◆ **Exercise**: Your answer should be each line of the entries that contains the word "pageRow", copied in full.

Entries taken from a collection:
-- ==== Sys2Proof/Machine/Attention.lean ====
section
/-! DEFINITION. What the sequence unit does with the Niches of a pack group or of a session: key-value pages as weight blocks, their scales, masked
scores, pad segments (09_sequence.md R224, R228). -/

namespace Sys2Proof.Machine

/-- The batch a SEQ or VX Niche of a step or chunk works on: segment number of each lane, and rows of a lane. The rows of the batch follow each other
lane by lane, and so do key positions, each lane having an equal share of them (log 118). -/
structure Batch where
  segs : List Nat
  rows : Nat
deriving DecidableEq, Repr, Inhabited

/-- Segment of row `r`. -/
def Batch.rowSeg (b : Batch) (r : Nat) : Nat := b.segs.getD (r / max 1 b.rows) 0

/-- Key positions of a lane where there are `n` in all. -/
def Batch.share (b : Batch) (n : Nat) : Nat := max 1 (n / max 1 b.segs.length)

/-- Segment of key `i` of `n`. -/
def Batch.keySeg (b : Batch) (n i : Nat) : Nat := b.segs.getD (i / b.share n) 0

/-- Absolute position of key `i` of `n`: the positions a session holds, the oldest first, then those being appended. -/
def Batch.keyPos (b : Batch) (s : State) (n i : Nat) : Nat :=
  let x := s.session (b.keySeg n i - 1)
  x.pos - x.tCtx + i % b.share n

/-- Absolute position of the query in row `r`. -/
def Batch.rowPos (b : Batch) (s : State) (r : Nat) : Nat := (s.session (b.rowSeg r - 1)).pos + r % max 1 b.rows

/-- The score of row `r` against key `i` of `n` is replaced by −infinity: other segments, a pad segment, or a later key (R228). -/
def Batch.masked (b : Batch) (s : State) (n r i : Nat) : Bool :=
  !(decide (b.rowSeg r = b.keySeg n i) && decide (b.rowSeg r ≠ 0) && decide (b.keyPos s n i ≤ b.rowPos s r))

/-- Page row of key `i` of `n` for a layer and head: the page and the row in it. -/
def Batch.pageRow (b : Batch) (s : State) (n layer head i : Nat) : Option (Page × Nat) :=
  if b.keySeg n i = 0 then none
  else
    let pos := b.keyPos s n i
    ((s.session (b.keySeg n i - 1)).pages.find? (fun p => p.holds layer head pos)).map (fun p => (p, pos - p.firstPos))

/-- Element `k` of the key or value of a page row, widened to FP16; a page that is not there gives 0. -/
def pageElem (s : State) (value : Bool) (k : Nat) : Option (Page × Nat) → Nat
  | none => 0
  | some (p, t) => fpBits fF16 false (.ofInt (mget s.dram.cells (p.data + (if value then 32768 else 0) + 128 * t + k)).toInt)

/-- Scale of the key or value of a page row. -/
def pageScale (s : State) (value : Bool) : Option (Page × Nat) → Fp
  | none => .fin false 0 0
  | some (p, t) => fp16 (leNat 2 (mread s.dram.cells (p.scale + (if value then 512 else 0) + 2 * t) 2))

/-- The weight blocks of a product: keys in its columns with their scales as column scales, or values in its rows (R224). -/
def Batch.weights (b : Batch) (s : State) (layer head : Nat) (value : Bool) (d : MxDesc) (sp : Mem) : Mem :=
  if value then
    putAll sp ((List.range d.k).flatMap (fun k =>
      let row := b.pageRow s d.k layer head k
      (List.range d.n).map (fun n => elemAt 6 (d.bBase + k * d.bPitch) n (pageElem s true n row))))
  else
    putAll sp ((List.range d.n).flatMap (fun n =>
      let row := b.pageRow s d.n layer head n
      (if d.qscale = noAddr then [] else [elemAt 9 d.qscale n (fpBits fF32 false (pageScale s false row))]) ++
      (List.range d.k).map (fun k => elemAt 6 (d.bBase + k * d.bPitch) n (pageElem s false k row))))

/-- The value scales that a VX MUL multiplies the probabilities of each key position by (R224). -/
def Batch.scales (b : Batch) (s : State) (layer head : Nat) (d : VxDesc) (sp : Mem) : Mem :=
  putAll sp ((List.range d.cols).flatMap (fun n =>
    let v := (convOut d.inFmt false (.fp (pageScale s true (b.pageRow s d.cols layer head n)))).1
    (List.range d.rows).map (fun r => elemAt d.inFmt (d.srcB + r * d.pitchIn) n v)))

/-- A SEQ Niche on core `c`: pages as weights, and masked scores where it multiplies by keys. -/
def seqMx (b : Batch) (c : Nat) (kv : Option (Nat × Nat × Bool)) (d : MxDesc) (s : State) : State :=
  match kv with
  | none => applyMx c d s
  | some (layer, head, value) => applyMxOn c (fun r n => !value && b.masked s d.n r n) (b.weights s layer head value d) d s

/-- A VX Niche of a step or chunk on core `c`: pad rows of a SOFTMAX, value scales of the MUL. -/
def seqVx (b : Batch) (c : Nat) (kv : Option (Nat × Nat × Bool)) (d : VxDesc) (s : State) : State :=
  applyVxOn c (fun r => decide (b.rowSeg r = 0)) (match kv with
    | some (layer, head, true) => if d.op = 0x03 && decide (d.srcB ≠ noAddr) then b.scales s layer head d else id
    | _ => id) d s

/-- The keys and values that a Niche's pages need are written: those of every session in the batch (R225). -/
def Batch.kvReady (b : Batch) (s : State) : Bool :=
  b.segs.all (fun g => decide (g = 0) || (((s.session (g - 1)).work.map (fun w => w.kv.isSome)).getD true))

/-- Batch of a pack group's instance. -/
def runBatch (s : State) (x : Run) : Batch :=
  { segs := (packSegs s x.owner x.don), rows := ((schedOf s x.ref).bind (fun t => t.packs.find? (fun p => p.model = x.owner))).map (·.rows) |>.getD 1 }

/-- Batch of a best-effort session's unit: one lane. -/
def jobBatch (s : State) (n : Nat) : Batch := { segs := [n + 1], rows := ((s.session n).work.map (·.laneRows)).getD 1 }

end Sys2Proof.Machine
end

...

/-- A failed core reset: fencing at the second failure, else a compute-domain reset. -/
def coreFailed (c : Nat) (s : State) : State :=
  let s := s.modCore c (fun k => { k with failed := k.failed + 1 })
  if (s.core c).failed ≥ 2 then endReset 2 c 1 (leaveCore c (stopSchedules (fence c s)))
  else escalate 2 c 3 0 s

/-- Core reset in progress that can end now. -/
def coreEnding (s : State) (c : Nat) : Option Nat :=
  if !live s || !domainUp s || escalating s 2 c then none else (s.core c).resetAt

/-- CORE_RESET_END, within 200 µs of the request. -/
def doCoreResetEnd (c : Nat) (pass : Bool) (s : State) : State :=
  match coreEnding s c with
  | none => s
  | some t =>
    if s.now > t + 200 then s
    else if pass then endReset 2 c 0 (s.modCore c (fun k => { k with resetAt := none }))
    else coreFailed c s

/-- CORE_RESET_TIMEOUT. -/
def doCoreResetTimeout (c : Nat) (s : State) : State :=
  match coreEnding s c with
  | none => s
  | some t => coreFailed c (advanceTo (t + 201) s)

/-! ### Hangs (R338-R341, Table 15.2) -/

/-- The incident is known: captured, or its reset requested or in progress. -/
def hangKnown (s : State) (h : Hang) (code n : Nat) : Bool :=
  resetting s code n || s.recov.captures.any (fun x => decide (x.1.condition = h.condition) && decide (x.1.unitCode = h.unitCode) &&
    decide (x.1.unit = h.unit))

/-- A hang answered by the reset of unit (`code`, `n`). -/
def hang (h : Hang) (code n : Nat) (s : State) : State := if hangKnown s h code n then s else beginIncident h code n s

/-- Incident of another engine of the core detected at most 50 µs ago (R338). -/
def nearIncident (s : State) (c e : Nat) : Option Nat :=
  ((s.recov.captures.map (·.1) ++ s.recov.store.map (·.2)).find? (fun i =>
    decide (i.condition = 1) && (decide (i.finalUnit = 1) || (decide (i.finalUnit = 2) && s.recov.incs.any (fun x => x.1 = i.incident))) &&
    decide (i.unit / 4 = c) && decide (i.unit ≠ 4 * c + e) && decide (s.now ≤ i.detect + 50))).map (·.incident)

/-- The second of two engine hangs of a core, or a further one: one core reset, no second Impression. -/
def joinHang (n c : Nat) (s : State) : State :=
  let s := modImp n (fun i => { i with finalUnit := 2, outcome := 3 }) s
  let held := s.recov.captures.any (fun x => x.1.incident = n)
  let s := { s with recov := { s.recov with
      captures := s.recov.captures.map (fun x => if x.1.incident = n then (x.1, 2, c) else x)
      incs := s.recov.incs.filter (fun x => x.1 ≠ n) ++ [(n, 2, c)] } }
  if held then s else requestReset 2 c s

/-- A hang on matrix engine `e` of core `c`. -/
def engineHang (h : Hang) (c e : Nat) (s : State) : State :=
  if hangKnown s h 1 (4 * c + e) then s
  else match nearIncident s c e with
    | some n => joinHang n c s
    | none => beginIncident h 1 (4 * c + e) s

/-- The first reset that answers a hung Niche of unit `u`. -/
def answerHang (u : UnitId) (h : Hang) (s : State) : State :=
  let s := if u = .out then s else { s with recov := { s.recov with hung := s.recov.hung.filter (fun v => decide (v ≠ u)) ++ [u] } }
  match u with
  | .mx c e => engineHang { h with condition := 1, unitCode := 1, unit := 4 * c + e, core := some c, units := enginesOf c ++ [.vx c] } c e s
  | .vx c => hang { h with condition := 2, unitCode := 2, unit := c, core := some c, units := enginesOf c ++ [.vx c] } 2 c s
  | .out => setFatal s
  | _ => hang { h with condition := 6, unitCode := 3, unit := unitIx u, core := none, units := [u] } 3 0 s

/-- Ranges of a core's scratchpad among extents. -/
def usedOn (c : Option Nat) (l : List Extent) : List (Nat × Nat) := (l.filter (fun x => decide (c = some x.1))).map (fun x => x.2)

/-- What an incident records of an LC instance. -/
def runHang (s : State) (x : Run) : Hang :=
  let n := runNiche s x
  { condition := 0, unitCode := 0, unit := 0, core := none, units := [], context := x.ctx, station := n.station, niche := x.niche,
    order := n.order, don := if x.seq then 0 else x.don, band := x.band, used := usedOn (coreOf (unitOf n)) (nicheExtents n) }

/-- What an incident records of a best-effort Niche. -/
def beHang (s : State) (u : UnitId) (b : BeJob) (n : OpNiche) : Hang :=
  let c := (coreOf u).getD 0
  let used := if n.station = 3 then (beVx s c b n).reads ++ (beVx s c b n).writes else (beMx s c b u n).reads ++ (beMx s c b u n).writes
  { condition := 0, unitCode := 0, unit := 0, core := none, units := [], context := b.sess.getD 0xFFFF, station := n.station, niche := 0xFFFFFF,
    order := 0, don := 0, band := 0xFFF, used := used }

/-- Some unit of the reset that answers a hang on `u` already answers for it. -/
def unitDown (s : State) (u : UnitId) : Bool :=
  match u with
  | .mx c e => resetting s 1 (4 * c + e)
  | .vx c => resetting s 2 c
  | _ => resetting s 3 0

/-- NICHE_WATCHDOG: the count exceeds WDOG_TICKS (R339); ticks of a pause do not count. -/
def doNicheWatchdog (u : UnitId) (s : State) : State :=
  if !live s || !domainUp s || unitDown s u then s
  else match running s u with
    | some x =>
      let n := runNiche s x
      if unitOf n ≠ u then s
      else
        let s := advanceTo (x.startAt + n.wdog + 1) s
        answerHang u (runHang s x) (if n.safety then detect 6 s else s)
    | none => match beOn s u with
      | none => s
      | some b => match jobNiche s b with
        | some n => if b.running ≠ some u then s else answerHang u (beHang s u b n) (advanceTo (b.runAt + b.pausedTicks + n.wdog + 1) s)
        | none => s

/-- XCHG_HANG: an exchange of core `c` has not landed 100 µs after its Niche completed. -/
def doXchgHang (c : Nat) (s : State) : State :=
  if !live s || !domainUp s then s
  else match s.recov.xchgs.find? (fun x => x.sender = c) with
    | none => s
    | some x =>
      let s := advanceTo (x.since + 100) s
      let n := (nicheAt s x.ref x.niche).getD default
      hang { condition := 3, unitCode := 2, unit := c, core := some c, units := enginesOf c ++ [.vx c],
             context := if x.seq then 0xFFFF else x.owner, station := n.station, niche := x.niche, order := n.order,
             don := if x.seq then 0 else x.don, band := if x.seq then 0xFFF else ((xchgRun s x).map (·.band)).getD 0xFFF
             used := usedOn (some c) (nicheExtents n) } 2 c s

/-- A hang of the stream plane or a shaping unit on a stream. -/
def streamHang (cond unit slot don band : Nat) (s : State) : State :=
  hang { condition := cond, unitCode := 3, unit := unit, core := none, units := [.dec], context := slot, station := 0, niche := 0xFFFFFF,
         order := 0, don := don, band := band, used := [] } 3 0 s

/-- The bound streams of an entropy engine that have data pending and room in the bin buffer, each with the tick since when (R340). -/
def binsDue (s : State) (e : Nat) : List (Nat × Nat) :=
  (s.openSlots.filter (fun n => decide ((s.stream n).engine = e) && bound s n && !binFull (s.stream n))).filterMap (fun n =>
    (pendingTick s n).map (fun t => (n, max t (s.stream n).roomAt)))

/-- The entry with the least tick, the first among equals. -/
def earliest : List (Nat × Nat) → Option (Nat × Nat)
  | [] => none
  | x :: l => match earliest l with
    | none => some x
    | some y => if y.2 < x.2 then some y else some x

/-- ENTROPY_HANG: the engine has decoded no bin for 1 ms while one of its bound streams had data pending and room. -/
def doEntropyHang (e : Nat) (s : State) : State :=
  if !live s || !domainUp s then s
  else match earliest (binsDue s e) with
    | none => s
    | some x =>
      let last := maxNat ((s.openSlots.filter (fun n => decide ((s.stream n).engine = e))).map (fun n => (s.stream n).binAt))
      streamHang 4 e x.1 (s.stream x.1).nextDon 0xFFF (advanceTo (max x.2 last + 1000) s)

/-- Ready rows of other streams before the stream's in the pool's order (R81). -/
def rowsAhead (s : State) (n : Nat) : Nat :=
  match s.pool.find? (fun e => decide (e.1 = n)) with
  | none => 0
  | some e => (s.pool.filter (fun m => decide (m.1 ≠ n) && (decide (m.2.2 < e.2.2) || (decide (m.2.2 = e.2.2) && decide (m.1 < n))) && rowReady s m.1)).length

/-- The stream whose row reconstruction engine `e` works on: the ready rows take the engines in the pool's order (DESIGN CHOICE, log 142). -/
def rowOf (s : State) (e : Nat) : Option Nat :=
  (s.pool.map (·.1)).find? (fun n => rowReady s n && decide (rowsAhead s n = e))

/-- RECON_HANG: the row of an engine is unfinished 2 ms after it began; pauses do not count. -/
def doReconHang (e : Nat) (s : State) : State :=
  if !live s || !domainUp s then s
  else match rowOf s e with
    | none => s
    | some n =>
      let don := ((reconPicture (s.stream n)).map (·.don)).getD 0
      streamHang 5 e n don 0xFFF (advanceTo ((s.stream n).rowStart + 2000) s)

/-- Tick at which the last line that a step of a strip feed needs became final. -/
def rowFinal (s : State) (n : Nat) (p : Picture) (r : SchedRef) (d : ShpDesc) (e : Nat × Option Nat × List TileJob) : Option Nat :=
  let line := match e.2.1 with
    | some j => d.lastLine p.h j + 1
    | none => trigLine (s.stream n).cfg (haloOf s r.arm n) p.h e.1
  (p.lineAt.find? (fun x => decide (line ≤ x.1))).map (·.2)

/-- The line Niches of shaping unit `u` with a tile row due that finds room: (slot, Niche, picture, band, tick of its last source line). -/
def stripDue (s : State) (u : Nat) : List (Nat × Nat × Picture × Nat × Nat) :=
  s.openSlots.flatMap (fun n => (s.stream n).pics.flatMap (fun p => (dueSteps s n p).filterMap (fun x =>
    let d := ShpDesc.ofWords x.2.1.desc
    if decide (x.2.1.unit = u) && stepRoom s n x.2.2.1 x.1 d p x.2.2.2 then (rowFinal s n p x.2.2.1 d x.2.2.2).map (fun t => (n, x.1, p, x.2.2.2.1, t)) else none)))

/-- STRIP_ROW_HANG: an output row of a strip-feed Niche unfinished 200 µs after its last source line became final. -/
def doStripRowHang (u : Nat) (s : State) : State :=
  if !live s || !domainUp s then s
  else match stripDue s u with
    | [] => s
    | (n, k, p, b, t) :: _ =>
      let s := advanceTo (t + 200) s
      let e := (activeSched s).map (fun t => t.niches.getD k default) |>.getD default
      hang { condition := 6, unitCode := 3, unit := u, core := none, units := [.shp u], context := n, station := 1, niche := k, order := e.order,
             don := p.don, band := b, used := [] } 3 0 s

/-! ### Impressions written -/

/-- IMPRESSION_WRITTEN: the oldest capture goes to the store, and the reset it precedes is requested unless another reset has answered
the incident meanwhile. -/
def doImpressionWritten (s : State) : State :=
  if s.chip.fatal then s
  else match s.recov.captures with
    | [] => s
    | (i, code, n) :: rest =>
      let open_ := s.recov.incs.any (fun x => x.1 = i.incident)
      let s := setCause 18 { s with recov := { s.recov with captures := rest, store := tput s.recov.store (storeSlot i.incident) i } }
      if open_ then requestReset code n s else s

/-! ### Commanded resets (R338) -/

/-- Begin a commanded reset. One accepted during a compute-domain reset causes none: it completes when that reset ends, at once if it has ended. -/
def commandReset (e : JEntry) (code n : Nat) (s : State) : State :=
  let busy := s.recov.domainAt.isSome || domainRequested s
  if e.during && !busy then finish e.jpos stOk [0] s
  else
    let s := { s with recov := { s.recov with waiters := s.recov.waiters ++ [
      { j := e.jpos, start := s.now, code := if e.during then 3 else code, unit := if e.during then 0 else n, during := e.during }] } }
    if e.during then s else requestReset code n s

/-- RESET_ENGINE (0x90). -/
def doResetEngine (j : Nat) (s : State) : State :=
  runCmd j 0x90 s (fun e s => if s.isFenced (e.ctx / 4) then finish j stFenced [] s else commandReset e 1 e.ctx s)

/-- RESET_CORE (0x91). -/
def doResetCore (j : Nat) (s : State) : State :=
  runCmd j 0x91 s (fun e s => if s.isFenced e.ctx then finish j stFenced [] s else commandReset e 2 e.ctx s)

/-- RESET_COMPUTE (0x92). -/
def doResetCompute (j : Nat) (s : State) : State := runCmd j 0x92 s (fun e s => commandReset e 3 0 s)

◆ **Problem solution**:
def Batch.pageRow (b : Batch) (s : State) (n layer head i : Nat) : Option (Page × Nat) :=
      let row := b.pageRow s d.k layer head k
      let row := b.pageRow s d.n layer head n
    let v := (convOut d.inFmt false (.fp (pageScale s true (b.pageRow s d.cols layer head n)))).1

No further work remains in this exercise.